--- Records provided Enclosed Below ---

-- ==== Sys2Proof/Machine/Admit.lean ====
section
/-! DEFINITION. Admission of a frame to its destination queues (R412, R418, R422 to R426, R432, R106, R395). -/

namespace Sys2Proof.Machine

/-- Admission is stopped for a frame stored in slice `i` and a queue of slice `j`: `SAFE_STATE`, a drain, a gate or a reset
of either (R423 test 1, R438). -/
def admissionStopped (s : State) (i j : Nat) : Bool :=
  s.ctl.safeState || (s.slice i).stopped || (s.slice j).stopped || islandShut s (24 + i) || islandShut s (24 + j)

/-- Settings of queue `q` (R440). -/
def queueCfg (s : State) (q : Nat) : QueueCfg := s.cfg.fabric.queues.get {} q

/-- Test 3 of R423 refuses: the dynamic or the static limit. -/
def overLimit (s : State) (q i : Nat) : Bool :=
  let c := queueCfg s q
  let occ := s.occ q i
  if c.static then c.max ≤ occ
  else if 0 ≤ c.alpha then poolFree s i * 2 ^ c.alpha.toNat ≤ occ - c.min
  else poolFree s i ≤ (occ - c.min) * 2 ^ (-c.alpha).toNat

/-- The outcome of R423 for a frame in slice `i` and a queue: 1 stopped, 2 admitted to the minimum, 3 queue limit,
4 pool exhausted, 5 admitted to the shared pool. -/
def admitTest (s : State) (i e cls : Nat) : Nat :=
  let q := qn e cls
  if admissionStopped s i (posSlice e) then 1
  else if s.occ q i < (queueCfg s q).min then 2
  else if overLimit s q i then 3
  else if poolFree s i = 0 then 4
  else 5

/-- The Slack group address (R342). -/
def slackGroup : Nat := 0x6BD719000001

/-- A frame offered to an egress that is down: counted, and a port in Slack that frames wake is woken (R106, R347, R395). One to the
Slack group is filtered there, and R106 does not count it (R343); that it wakes the port too is read from R347 (DEDUCED, log
entry 139). -/
def offerDown (s : State) (e : Nat) (slack : Bool) : State :=
  let s1 := if slack && e < 128 then s.bump 0x1610 e 6 else countDown s e
  if e < 128 ∧ (s.pcfg e).power.flags.testBit 3 then wakePort s1 e 4 else s1

/-- The drain of a lane or quay stops enqueueing to its links (crossing X1); what would have been queued counts as R26 says of a
link in reset (DEDUCED, log entry 123). -/
def linkDrains (s : State) (e : Nat) : Bool :=
  128 ≤ e && (drains s).any fun t => (tgtDom t == 4 || tgtDom t == 6) && drainStops s t e

/-- The pool of slice `i` is found exhausted: one event per crossing (event 0x3003). -/
def poolExhausted (s : State) (i : Nat) : State :=
  if (s.slice i).exhausted then s
  else raise (s.updSlice i fun x => { x with exhausted := true }) 0x3003 1 (sliceT i) (be 1 1 ++ be 1 i)

/-- Add `c` cells of slice `i` to a queue's occupancy, its watermark and, when shared, the pool. -/
def chargeQueue (s : State) (q i c : Nat) (shared : Bool) : State :=
  let f := { s.fabric with occ := s.fabric.occ.upd 0 (q * 4 + i) (· + c)
                           pool := if shared then s.fabric.pool.upd 0 i (· + c) else s.fabric.pool }
  let s1 := { s with fabric := f }
  { s1 with fabric := { f with marks := f.marks.set 0 q (max (f.marks.get 0 q) (s1.occAll q)) } }

/-- Enqueue frame number `id` with `n` bytes; a frame that becomes eligible ends low-power idle on transmit (R337). -/
def enqueue (s : State) (id i e cls n : Nat) (shared : Bool) : State :=
  let q := qn e cls
  let s1 := chargeQueue (settleCredit s e) q i (cellsOf n) shared
  let s2 := { s1 with fabric := { s1.fabric with queues := s1.fabric.queues.upd [] q (· ++ [id]) } }
  let s3 := (s2.bump 0x3011 q 0).bumpBy 0x3011 q 1 n
  if e < 128 then lpiSettle s3 e else s3

/-- Offer a frame (`slack`: to the Slack group) to one queue, with what has admitted it so far: (queue, shared, cut-through). -/
def offer (s : State) (id i cls n : Nat) (slack : Bool) (acc : List (Nat × Bool × Bool)) (e : Nat) (cut : Bool) :
    State × List (Nat × Bool × Bool) :=
  let q := qn e cls
  match admitTest s i e cls with
  | 1 => (s.bump 0x3011 q 4, acc)
  | k =>
    if !egressLive s e || linkDrains s e then (offerDown s e slack, acc)
    else match k with
      | 3 => (s.bump 0x3011 q 5, acc)
      | 4 => (poolExhausted (s.bump 0x3011 q 6) i, acc)
      | _ => (enqueue s id i e cls n (k == 5), acc ++ [(q, k == 5, cut)])

/-- Admission of one frame, stored in slice `f.slice`, to the egresses of `dests` with whether each takes it cut-through; it
is stored once when any queue takes it, and one frame number is used (R422 to R424). -/
def admitFrame (s : State) (f : Frame) (cls : Nat) (dests : List (Nat × Bool)) : State :=
  let id := s.fabric.nextFrame
  let n := f.bytes.length
  let (s1, hs) := dests.foldl (fun x d => offer x.1 id f.slice cls n (fld f.bytes 0 6 == slackGroup) x.2 d.1 d.2) (s, [])
  if hs.isEmpty then s1
  else
    let s2 := (cellsWritten s1 f.slice (cellsOf n)).updSlice f.slice fun x => { x with turn := (x.turn + cellsOf n) % 32 }
    { s2 with fabric := { s2.fabric with
        frames := s2.fabric.frames.set none id (some { f with holders := hs, bank := (s1.slice f.slice).turn }), nextFrame := id + 1 } }

/-- Frame bytes without the FCS, with the FCS appended. -/
def withFcs (bs : List Byte) : List Byte := bs ++ le 4 (crc32 bs)

/-- Bring a frame to 60 bytes before its FCS. -/
def padFrame (bs : List Byte) : List Byte := if bs.length < 60 then padTo 60 bs else bs

/-- A frame that the device originates enters the slice of its egress queue, store-and-forward (R18, R496, R499). -/
def sendFrame (s : State) (e cls : Nat) (bs : List Byte) : State :=
  admitFrame s { pos := 192, slice := posSlice e, bytes := withFcs bs, stamp := s.now, stampValid := s.timeValid, bad := false,
                 carryBad := false, metaBad := false, holders := [] } cls [(e, false)]

end Sys2Proof.Machine
end

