/-- The checks of a receive layout's fields against its flags and its payload (R487 to R490, R501). -/
def layoutFields (l : TtLayout) : List (Bool × Status) :=
  let n := 8 * l.length
  [inv (if l.flags.testBit 0 then l.crcPos % 8 == 0 && l.crcPos + (if l.flags.testBit 1 then 16 else 8) ≤ n
      else !l.flags.testBit 1 && l.crcPos == 0 && l.dataId == 0),
    inv (if l.flags.testBit 2 then (l.aliveLen == 4 || l.aliveLen == 8) && l.gap ≠ 0 && l.alivePos + l.aliveLen ≤ n
      else l.alivePos == 0 && l.aliveLen == 0 && l.gap == 0),
    inv (if l.flags.testBit 3 then l.window ≠ 0 else l.window == 0),
    inv (if l.flags.testBit 4 then l.selLen ≠ 0 && (16 < l.selLen || l.selPos + l.selLen ≤ n)
      else l.selPos == 0 && l.selLen == 0),
    rng (!l.flags.testBit 2 || l.gap < 2 ^ l.aliveLen), rng (l.selLen ≤ 16), rng (l.window ≤ 1000)]

/-- A layout or a definition has changed: the signal's entry resets to never updated, and its pending digest record
goes. -/
def resetSig (s : State) (n : Nat) : State :=
  updTide s fun t => { t with
    sigs := t.sigs.set t.blank n { since := s.now }
    routes := t.routes.map fun x => (x.1, { x.2 with recs := x.2.recs.filter fun y => y.signal != n }) }

/-- TT_LAYOUT_SET (0x4002). -/
def ttLayoutSetCmd : Cmd :=
  ttConf 0x4002 32
    (fun s r =>
      let l := ttLayoutOf r
      let c := s.cfg.tide
      firstFail ([inv (rz r 25 1), inv (rz r 28 4), inv (l.flags < 32), inv (p16 r 0 ≤ 16383), inv (within l.format 1 5),
        inv (l.source ≤ 4095), inv (l.format ≤ 3 || l.bus == 0), inv (l.bus ≤ 31), inv (idOk l.format l.msgId),
        inv (l.route ≤ 15 || l.route == 0xFF), inv (l.length ≠ 0), rng (l.length ≤ formatLimit l.format)] ++
        layoutFields l ++
        [inv (c.composes.get none (p16 r 0)).isNone,
         inv (!c.layouts.any fun x => x.1 != p16 r 0 && ((x.2.map fun o => o.source == l.source && o.format == l.format &&
           o.bus == l.bus && o.msgId == l.msgId).getD false)),
         inv ((defsOf c (p16 r 0)).all (defFits l.length))]))
    (fun s r =>
      let l := ttLayoutOf r
      if s.cfg.tide.layouts.get none (p16 r 0) = some l then s
      else
        let s1 := updTideCfg s fun c => { c with layouts := c.layouts.set none (p16 r 0) (some l) }
        let s2 := updTide s1 fun t => { t with layouts := t.layouts.set {} (p16 r 0) {} }
        (defsOf s.cfg.tide (p16 r 0)).foldl (fun s d => resetSig s d.signal) s2)

/-- TT_LAYOUT_SET. -/
def execTtLayoutSet (r : Req) (s : State) : Host.Outcome State Fault Refusal := .next (serve ttLayoutSetCmd r s)

/-- A layout index is in use. -/
def layoutUsed (c : TideCfg) (l : Nat) : Bool := (c.layouts.get none l).isSome || (c.composes.get none l).isSome

/-- TT_LAYOUT_DELETE (0x4003). -/
def ttLayoutDeleteCmd : Cmd :=
  ttConf 0x4003 4 (fun s r => firstFail [inv (rz r 2 2), inv (layoutUsed s.cfg.tide (p16 r 0))])
    (fun s r =>
      let l := p16 r 0
      let s1 := if (s.cfg.tide.layouts.get none l).isSome then
        (defsOf s.cfg.tide l).foldl (fun s d => resetSig s d.signal) s else s
      let s2 := updTideCfg s1 fun c => { c with
        layouts := c.layouts.set none l none, composes := c.composes.set none l none, templates := c.templates.set [] l []
        defs := c.defs.dropRange (l * 64) (l * 64 + 64) }
      updTide s2 fun t => { t with layouts := t.layouts.set {} l {}, composes := t.composes.set {} l {} })

/-- TT_LAYOUT_DELETE. -/
def execTtLayoutDelete (r : Req) (s : State) : Host.Outcome State Fault Refusal := .next (serve ttLayoutDeleteCmd r s)

/-- The definition at an offset of the parameters. -/
def sigDefOf (r : Req) (o : Nat) : SigDef :=
  { signal := p32 r o, pos := p16 r (o + 4), length := p8 r (o + 6), flags := p8 r (o + 7), fresh := p16 r (o + 8),
    sel := p16 r (o + 10), lo := p64 r (o + 16), hi := p64 r (o + 24) }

--- End of Enclosed Records provided ---

● Activity
The first line of the listing above through the line containing "def offerDown (s": print exactly that, both ends included.

● Response
-- ==== Sys2Proof/Machine/Admit.lean ====
section
/-! DEFINITION. Admission of a frame to its destination queues (R412, R418, R422 to R426, R432, R106, R395). -/

namespace Sys2Proof.Machine

/-- Admission is stopped for a frame stored in slice `i` and a queue of slice `j`: `SAFE_STATE`, a drain, a gate or a reset
of either (R423 test 1, R438). -/
def admissionStopped (s : State) (i j : Nat) : Bool :=
  s.ctl.safeState || (s.slice i).stopped || (s.slice j).stopped || islandShut s (24 + i) || islandShut s (24 + j)

/-- Settings of queue `q` (R440). -/
def queueCfg (s : State) (q : Nat) : QueueCfg := s.cfg.fabric.queues.get {} q

/-- Test 3 of R423 refuses: the dynamic or the static limit. -/
def overLimit (s : State) (q i : Nat) : Bool :=
  let c := queueCfg s q
  let occ := s.occ q i
  if c.static then c.max ≤ occ
  else if 0 ≤ c.alpha then poolFree s i * 2 ^ c.alpha.toNat ≤ occ - c.min
  else poolFree s i ≤ (occ - c.min) * 2 ^ (-c.alpha).toNat

/-- The outcome of R423 for a frame in slice `i` and a queue: 1 stopped, 2 admitted to the minimum, 3 queue limit,
4 pool exhausted, 5 admitted to the shared pool. -/
def admitTest (s : State) (i e cls : Nat) : Nat :=
  let q := qn e cls
  if admissionStopped s i (posSlice e) then 1
  else if s.occ q i < (queueCfg s q).min then 2
  else if overLimit s q i then 3
  else if poolFree s i = 0 then 4
  else 5

/-- The Slack group address (R342). -/
def slackGroup : Nat := 0x6BD719000001

/-- A frame offered to an egress that is down: counted, and a port in Slack that frames wake is woken (R106, R347, R395). One to the
Slack group is filtered there, and R106 does not count it (R343); that it wakes the port too is read from R347 (DEDUCED, log
entry 139). -/
def offerDown (s : State) (e : Nat) (slack : Bool) : State :=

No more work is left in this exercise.